New Internet Protocol Sets Milestone for Fast and Friendly Trans-Atlantic Data Transport
CHICAGO -- A new milestone was reached in trans-Atlantic data transmission today by researchers at the University of Illinois at Chicago (UIC) who demonstrated the practicality of transferring even very large data sets over high-speed production networks.
UIC's National Center for Data Mining (NCDM) and Laboratory for Advanced Computing flashed a set of astronomical data across the Atlantic at 6.8 gigabits per second -- 6800 times faster than the 1 megabit per second effective speed that connects most companies to the Internet.
In the test, 1.4 terabytes of astronomical data was transmitted from Chicago to Amsterdam in a few minutes using UDT, a new protocol developed by the NCDM at the University of Illinois at Chicago. In comparison, moving the same amount of data using the TCP Protocol, which is the standard used on the Internet today for data transfers, would take 25 days.
Moving large data sets over the Internet faces several hurdles:
First, the network infrastructure for long distance 1 Gigabit per second and 10 Gigabit per second network links is still maturing and software that can use this infrastructure is just being developed. The UIC computer clusters used for the test were connected to the SURFnet network in Amsterdam and the Abilene network in Chicago. The test also demonstrated the quality and power of these, two of the world's leading research networks. In the past, high-speed data transfers of very large data sets have usually employed specialized experimental networks and used data protocols that did not allow other network traffic to share the same link.

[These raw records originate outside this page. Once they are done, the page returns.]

/-- From R411 to R416, R431, R457. A good flit acknowledges and credits; a data flit in order is taken and at END its packet has arrived; a flit whose
CHECK fails is counted, logged and asked for again once; unacknowledged flits are sent again; a packet of one flit leaves its queue; a keepalive is
sent. Where the spec leaves a point open, a clause holds the model's own reading: log 12 and 32. -/
def Obligations.FlitsAreReceivedReplayedAndSent : Prop :=
  (∀ (l : Nat) (b : Bytes) (s : State), s.calm = true → s.linkOk l = true → (s.port l).live = true → flitOk b = true → byteAt b 0 = 1 ∨ byteAt b 0 = 2 →
    Does (.flitReceive l b) s [.link] [] fun t => PortNow l (({ s.port l with lastGood := s.now } : LinkPort).applied b) s t) ∧
  (∀ (l : Nat) (b : Bytes) (s : State), s.calm = true → s.linkOk l = true → (s.port l).live = true → flitOk b = true → byteAt b 0 = 0 →
    fieldAt b 2 2 % 4096 = (match (s.port l).rxLast with | some n => (n + 1) % 4096 | none => 0) → bitOf (byteAt b 1) 3 = true →
    bitOf (byteAt b 1) 4 = true → (s.port l).partials = [] →
    Does (.flitReceive l b) s [.link, .out] (rxFlits l) fun t => (t.port l).rxLast = some (fieldAt b 2 2 % 4096) ∧ (t.port l).asked = false ∧
      (t.port l).arrived = (s.port l).arrived ++ [(byteAt b 1 % 8, (b.drop 8).take 240)] ∧ (t.port l).lastGood = s.now ∧
      t.pair (linkReg l Reg.LINK_L_RX_FLITS_LO) = min (2 ^ 64 - 1) (s.pair (linkReg l Reg.LINK_L_RX_FLITS_LO) + 1) ∧
      ∀ k, k ≠ l → t.port k = s.port k) ∧
  (∀ (l : Nat) (b : Bytes) (s : State), s.calm = true → s.linkOk l = true → (s.port l).live = true → flitOk b = false → (s.port l).asked = false →
    s.uncrossed 0x0050 14 l = true →
    Does (.flitReceive l b) s [.host, .link, .flt, .out] [linkReg l Reg.LINK_L_CRC_ERR, Reg.FLT_IRQ_STATUS, Reg.FLT_LOG_LOST] fun t =>
      PortNow l { s.port l with asked := true } s t ∧ t.out.head? = some (.flit l (flitBytes 3 0 0 (s.port l).ackField 0 [])) ∧
      (t.reg (linkReg l Reg.LINK_L_CRC_ERR)).toNat = min 0xFFFFFFFF ((s.reg (linkReg l Reg.LINK_L_CRC_ERR)).toNat + 1)) ∧
  (∀ (l : Nat) (f : SentFlit) (rest : List SentFlit) (s : State), s.calm = true → s.linkOk l = true → (s.port l).replay = f :: rest →
    s.past (f.sent + (s.reg Reg.LINK_REPLAY_TO).toNat) = true → (s.port l).resends < 7 →
    Does (.replayTimeout l) s [.link, .out] [linkReg l Reg.LINK_L_REPLAYS] fun t =>
      PortNow l { s.port l with replay := (f :: rest).map fun f => { f with sent := s.now }, resends := (s.port l).resends + 1 } s t ∧
      t.out = ((f :: rest).map fun f => Output.flit l (flitBytes 0 f.vc f.seq (s.port l).ackField 0 f.payload)).reverse ++ s.out ∧
      (t.reg (linkReg l Reg.LINK_L_REPLAYS)).toNat = min 0xFFFFFFFF ((s.reg (linkReg l Reg.LINK_L_REPLAYS)).toNat + 1)) ∧
  (∀ (l vc n : Nat) (s : State), s.linkOk l = true → (s.port l).live = true → vc ≤ 7 → 0 < n → n ≤ (s.port l).inGen.getD vc 0 →
    Does (.creditReturn l vc false n) s [.link, .out] [] fun t => (t.port l).inGen.getD vc 0 = (s.port l).inGen.getD vc 0 - n ∧
      (∀ v, v ≠ vc → (t.port l).inGen.getD v 0 = (s.port l).inGen.getD v 0) ∧ (t.port l).inRel = (s.port l).inRel ∧
      ∀ k, k ≠ l → t.port k = s.port k) ∧
  (∀ (l vc n : Nat) (s : State), s.linkOk l = true → (s.port l).live = true → vc ≤ 7 → 0 < n → n ≤ (s.port l).inRel.getD vc 0 →
    Does (.creditReturn l vc true n) s [.link, .out] [] fun t => (t.port l).inRel.getD vc 0 = (s.port l).inRel.getD vc 0 - n ∧
      (t.port l).inGen = (s.port l).inGen ∧ ∀ k, k ≠ l → t.port k = s.port k) ∧
  (∀ (l v : Nat) (b : Bytes) (rest : List Bytes) (s : State), s.linkOk l = true → (s.port l).maySend = true → s.egressPick l = some v →
    (s.port l).queue v = b :: rest → b.length ≤ 240 → (s.port l).hasCredit v (headRelay b) = true →
    Does (.egressSelect l) s [.sched, .link, .out] (txFlits l) fun t => (t.port l).queue v = rest ∧ (t.port l).sending = none ∧
      (t.port l).replay = (s.port l).replay ++ [⟨(s.port l).txSeq, v + 8 + 16, sliceAt b 0 240, s.now⟩] ∧
      (t.port l).txSeq = ((s.port l).txSeq + 1) % 4096 ∧ (∀ k, k ≠ l → t.port k = s.port k) ∧
      t.pair (linkReg l Reg.LINK_L_TX_FLITS_LO) = min (2 ^ 64 - 1) (s.pair (linkReg l Reg.LINK_L_TX_FLITS_LO) + 1)) ∧
  (∀ (l : Nat) (s : State), s.linkOk l = true → (s.port l).live = true → (s.port l).lastKa + (s.reg Reg.LINK_KA_INTERVAL).toNat ≤ s.now →
    Does (.keepaliveSend l) s [.link, .out] [] fun t =>
      PortNow l ({ s.port l with lastKa := s.now } : LinkPort).creditField.2 s t ∧
      t.out = .flit l (flitBytes 2 0 0 (s.port l).ackField (s.port l).creditField.1 []) :: s.out)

Second, today's predominant network protocol, TCP, is not effective at moving massive data over long distances. UDP, another network protocol that is also widely deployed, cannot reliably transport data (some data may be lost) and is not friendly to other flows (using it for large data transfers can starve other network traffic).
Currently, efforts are underway to improve TCP, to develop new protocols to replace TCP, and/or to develop protocols on top of TCP and UDP that are effective for high performance data transport.
To overcome these problems, in the past, high speed data transfers of very large data sets have used special purpose research networks and employed specialized data protocols that in practice did not allow other network traffic to share the same link.
Friday's test run used a new network protocol called UDP-based Data Transport or UDT, which was developed by the National Center for Data Mining at the University of Illinois at Chicago. Unlike some other protocols now being studied for high speed data transfer, UDP-based protocols can be used over today's Internet without making changes to the network infrastructure. Today's demonstration not only showed that UDT was fast, but also that it was friendly and could effectively coexist with thousands of other networks connections.
The demonstration is part of an ongoing international effort to find and test new ways of reliably moving massive data sets around the globe using advanced networks and new data transfer protocols. Such systems hold enormous promise for advancing scientific research, in addition to numerous commercial applications. Today, although it is becoming common for global business to have important data in different cities, it is still quite difficult to integrate this data to create a common view.
"Using UDT, it is now practical for the first time to move even massive data sets over very long distances in a friendly fashion using today's networks," said Robert Grossman, Director of UIC's National Center for Data Mining and President of Open Data Partners.
UDT is currently being used by several international research projects. UDT is used by the OptIPuter, a research project developing next generation computing infrastructures based upon advanced photonics. UDT also plays a role in research projects developing high performance web services, something that is required in order to scale today's Web services to large remote and distributed data sets.
UDT is used as the network transport layer in the joint University of Illinois/Northwestern (iCAIR) project on Photonic Data Services (PDS), which is developing open source data services for next generation photonic networks, such as the OptIPuter. The OptIPuter is an example of what are sometimes called lambda grids, distributed computing infrastructures in which applications can set up their own photonic paths (lambdas) supporting data transport at Gigabit per second speeds and higher.
"Moving data at 6.8 Gigabits per second across the Atlantic using UDT is an important milestone for the OptIPuter Project and brings us a bit closer to effective data management over lambda grids," said Larry Smarr, Principal Investigator of the OptIPuter Project and Director of the California Institute for Telecommunications and Information Technology, a UC San Diego/ UC Irvine partnership.
UDT is also being used as one of the layers of a UIC project called Open DMIX (for Data Mining, Data Integration, and Data Exploration), which is developing open source high performance web services for data mining.
"Using UDT and the scalable data mining and data integration web services built on top of it may emerge as an important enabling technology for the grid computing required for next generation virtual observatories," according to Alex Szalay, Alumni Centennial Professor in the Department of Physics and Astronomy at The Johns Hopkins University.
The tests were made possible by support from the following manufacturers and organizations, who have generously contributed their equipment, facilities, and know-how: OMNInet, StarLight, Nortel, SARA and CANARIE. Partial funding for the tests was provided by the National Science Foundation (Grants 0129609, 9977868 and 0225642) and the University of Illinois at Chicago.